Single by Hitorie

from the album Pharmacy
- Language: Japanese
- Released: April 30, 2022 (digital) May 25, 2022 (CD)
- Recorded: 2022
- Genre: Alternative rock; disco rock; pop rock;
- Label: Sony Music Associated Records
- Composer: Yumao
- Lyricist: Shinoda
- Producer: Hitorie

Music video
- YouTube

= Kazehana (song) =

"Kaze, Hana" (風、花, lit. "Wind, Flower") is a song by Japanese rock band Hitorie. It was composed by the band's drummer Yumao, with lyrics written by vocalist and guitarist Shinoda. The song was released digitally on April 30, 2022, and physically on May 25, 2022, through Sony Music Records. It serves as the ending theme for the MAPPA-produced anime television series Dance Dance Danseur, based on the manga by George Asakura.

The track marked a significant turning point in Hitorie's musical direction, incorporating 1970s disco and pop rock elements that expanded the band's sonic palette, and was later featured on their sixth studio album Pharmacy (2022). The single was released in two physical editions, accompanied by a music video directed by INPINE that blended live-action and animation for the first time in the band's history.

== Background ==
On February 6, 2022, it was announced that Hitorie would perform the ending theme for the anime adaptation of George Asakura's ballet manga Dance Dance Danseur. The series, animated by MAPPA and directed by Munehisa Sakai, premiered in the Super Animeism programming block in April 2022. Shinoda expressed his astonishment at the collaboration, stating that he felt "miracles really do happen" and that he re-read the original manga from the beginning to prepare for the song's creation.

== Style, writing and composition ==
"Kaze, Hana" was composed by drummer Yumao and lyricized by Shinoda. The song is characterized by its blend of alternative rock with 1970s disco and pop influences. According to Shinoda, the band members were initially drawn to the word "dance" in the anime's title, which inadvertently led the rhythm arrangement toward an old-school disco style. Although they realized that the "dance" in the anime referred to ballet rather than disco dancing, they embraced the rhythmic approach to capture the tremendous dynamism and physical exertion of the ballet performances.

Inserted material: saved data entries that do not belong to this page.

theorem loadTyped_sc {g : PredOp} {rd ra : GReg} {imm : BitVec 7} {s : State} {at_ : Nat → Byte} {ea : Word}
    (on : s.ready g [ra, rd]) (ready : s.stackReady = true)
    (bytes : ∀ k, at_ k = s.sc.read ((s.sp.st + ea + BitVec.ofNat 32 k).toNat % s.cfg.scSize)) {size : Size}
    (signed : Bool) (address : ea = effective (s.reg ra) size imm) (whole : ea.toNat % size.bytes = 0)
    (inside : ea.toNat + size.bytes ≤ s.occupancy) :
    loadTyped .sc size signed g rd ra imm s = .next (s.loaded rd (loadedValue signed size at_)) := by
  subst address
  have access := (State.loadFrom_sc whole).trans (State.loadSc_of_window ready inside)
  rw [loadTyped_of_value on .sc size signed imm access, extend_readWord signed]
  rw [State.scSpan, List.map_map]
  exact List.map_congr_left fun k _ => (bytes k).symm

/-- Settles O23: `loadTyped_sc`, at each size. -/
theorem loadStackCache : Obligations.LoadStackCache := by
  unfold Obligations.LoadStackCache
  intro g rd ra imm s ea at_ on ready bytes
  have run := fun (size : Size) (signed : Bool) => loadTyped_sc (imm := imm) (size := size) on ready bytes signed
  refine ⟨run .word false, fun address whole inside => ⟨?_, ?_⟩, fun address inside => ⟨?_, ?_⟩⟩
  · exact run .half true address whole inside
  · exact run .half false address whole inside
  · exact run .byte true address (Nat.mod_one _) inside
  · exact run .byte false address (Nat.mod_one _) inside

theorem le_of_add_mod_eq {a i j m : Nat} (same : (a + i) % m = (a + j) % m) (hj : j < m) : j ≤ i := by
  have apart : (j - i) % m = 0 := by
    rw [← Nat.add_sub_add_left a j i]
    exact Nat.sub_mod_eq_zero_of_mod_eq same.symm
  rw [Nat.mod_eq_of_lt (by omega)] at apart
  omega

theorem eq_of_add_mod_eq {a i j m : Nat} (same : (a + i) % m = (a + j) % m) (hi : i < m) (hj : j < m) : i = j :=
  Nat.le_antisymm (le_of_add_mod_eq same.symm hi) (le_of_add_mod_eq same hj)

/-- Bytes of one access are at different places of the stack cache: the access does not wrap around the address space,
and is no longer than the cache. -/
theorem State.scIndex_injective {s : State} {ea : Word} {size : Size} (ready : s.stackReady = true)
    (whole : ea.toNat % size.bytes = 0) (inside : ea.toNat + size.bytes ≤ s.occupancy) {i j : Nat}
    (hi : i < size.bytes) (hj : j < size.bytes)
    (same : s.scIndex (s.sp.st + ea + BitVec.ofNat 32 i) = s.scIndex (s.sp.st + ea + BitVec.ofNat 32 j)) :
    i = j := by
  obtain ⟨-, multiple, resident⟩ := State.stackReady_iff.mp ready
  have four : size.bytes = 4 ∨ size.bytes = 2 ∨ size.bytes = 1 := by cases size <;> simp [Size.bytes]
  have start : (s.sp.st + ea).toNat % size.bytes = 0 := by
    rw [BitVec.toNat_add]
    rcases four with e | e | e <;> rw [e] at whole ⊢ <;> omega
  have room := (s.sp.st + ea).isLt
  have plain (k : Nat) (hk : k < size.bytes) :
      (s.sp.st + ea + BitVec.ofNat 32 k).toNat = (s.sp.st + ea).toNat + k := by
    rw [BitVec.toNat_add, BitVec.toNat_ofNat]
    rcases four with e | e | e <;> rw [e] at start hk <;> omega
  rw [State.scIndex, State.scIndex, plain i hi, plain j hj] at same
  exact eq_of_add_mod_eq same (by omega) (by omega)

Yumao aimed to create a distinctly pop-oriented track, utilizing vintage drum kits to achieve a retro feel. Bassist Igarashi complemented this by employing a thicker, groovier bass tone, resulting in a rhythm section that evoked a classic disco vibe while maintaining a modern rock edge. The melody is noted for mixing a sense of painfulness with gentleness, paired with Shinoda's sentimental lyrics.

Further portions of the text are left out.